WORK INSTRUCTION: Pull each line holding "entry" out of the entries below.
ENTRIES SUPPLIED START
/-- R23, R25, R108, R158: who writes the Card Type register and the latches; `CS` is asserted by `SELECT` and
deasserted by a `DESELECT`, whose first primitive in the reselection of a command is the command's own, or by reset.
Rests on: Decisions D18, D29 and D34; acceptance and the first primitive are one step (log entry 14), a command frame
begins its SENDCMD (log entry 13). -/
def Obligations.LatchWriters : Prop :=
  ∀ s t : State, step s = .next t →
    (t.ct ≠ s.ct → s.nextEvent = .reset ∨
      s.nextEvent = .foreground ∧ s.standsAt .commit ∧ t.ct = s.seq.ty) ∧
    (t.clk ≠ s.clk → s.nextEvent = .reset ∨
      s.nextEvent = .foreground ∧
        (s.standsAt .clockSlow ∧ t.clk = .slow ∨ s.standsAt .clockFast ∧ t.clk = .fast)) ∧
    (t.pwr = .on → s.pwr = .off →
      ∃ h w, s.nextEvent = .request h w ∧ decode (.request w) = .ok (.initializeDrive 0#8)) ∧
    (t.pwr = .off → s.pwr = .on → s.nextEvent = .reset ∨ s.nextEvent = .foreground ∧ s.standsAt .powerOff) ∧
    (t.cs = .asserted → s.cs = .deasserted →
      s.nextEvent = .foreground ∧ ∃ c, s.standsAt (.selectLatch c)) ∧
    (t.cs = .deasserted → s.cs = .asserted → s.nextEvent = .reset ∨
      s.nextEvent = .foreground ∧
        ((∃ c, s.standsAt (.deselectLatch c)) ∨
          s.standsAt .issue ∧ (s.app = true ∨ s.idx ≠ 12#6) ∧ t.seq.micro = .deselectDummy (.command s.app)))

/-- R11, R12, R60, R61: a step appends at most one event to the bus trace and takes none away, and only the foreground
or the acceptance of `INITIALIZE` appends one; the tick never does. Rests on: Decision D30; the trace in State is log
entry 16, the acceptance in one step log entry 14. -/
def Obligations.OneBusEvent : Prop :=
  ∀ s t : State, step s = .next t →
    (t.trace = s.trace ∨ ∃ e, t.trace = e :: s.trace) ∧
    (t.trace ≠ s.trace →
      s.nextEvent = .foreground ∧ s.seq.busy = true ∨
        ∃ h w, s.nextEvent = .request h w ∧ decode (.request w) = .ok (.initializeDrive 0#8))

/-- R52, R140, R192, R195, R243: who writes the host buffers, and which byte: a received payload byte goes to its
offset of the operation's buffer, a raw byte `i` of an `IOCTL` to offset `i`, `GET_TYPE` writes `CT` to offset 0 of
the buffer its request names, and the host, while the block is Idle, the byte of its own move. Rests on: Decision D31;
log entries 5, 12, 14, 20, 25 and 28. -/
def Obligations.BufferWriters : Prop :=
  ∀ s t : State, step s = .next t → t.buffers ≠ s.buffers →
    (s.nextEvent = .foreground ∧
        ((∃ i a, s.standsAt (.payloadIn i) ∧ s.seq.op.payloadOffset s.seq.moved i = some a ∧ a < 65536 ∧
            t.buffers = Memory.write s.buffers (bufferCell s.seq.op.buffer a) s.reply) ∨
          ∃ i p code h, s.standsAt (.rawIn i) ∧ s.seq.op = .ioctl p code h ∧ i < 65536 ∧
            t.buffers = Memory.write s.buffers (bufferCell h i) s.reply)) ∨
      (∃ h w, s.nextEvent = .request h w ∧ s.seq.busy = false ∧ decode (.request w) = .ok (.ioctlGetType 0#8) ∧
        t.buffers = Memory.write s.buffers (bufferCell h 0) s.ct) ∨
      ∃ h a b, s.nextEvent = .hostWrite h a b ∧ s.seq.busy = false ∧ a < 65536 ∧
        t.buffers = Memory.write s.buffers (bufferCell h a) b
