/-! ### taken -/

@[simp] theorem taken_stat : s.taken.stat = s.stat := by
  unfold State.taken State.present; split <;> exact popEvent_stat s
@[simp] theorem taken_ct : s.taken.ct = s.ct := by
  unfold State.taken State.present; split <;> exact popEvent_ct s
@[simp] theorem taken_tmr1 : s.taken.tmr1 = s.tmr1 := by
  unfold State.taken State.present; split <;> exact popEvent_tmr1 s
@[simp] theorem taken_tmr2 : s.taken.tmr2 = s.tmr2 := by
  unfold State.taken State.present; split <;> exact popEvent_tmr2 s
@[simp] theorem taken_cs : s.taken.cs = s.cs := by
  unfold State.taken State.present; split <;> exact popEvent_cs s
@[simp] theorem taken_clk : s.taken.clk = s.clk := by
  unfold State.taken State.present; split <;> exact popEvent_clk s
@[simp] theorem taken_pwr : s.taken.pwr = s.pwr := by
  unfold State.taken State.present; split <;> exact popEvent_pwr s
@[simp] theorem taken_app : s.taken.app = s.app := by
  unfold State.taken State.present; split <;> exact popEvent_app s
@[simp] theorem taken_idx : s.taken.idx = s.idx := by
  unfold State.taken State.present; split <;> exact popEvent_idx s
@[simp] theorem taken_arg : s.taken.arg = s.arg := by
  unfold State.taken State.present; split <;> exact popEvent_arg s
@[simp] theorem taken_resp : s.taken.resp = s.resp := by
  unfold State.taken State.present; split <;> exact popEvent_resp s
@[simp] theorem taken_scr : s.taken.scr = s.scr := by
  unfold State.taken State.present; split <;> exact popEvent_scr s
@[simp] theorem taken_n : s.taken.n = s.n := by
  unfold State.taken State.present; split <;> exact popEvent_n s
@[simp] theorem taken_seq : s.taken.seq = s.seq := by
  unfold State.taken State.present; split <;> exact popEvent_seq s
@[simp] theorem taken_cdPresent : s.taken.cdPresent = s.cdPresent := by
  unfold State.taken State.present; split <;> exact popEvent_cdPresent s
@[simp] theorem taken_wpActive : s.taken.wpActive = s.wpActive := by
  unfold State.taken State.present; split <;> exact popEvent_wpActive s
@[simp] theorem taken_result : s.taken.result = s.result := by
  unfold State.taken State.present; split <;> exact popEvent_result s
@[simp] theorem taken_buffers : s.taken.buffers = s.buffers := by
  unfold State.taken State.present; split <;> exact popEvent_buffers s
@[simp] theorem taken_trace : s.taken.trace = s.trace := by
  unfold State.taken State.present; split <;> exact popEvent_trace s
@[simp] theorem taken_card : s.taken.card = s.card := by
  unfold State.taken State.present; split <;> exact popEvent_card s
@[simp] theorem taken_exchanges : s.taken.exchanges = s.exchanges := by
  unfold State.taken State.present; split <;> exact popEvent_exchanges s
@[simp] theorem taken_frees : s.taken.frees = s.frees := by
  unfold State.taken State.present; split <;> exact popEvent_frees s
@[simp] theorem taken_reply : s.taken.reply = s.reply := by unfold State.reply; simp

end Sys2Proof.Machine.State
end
ENTRIES SUPPLIED END
RESULT BELOW:
Rests on: Decisions D18, D29 and D34; acceptance and the first primitive are one step (log entry 14), a command frame
begins its SENDCMD (log entry 13). -/
entry 16, the acceptance in one step log entry 14. -/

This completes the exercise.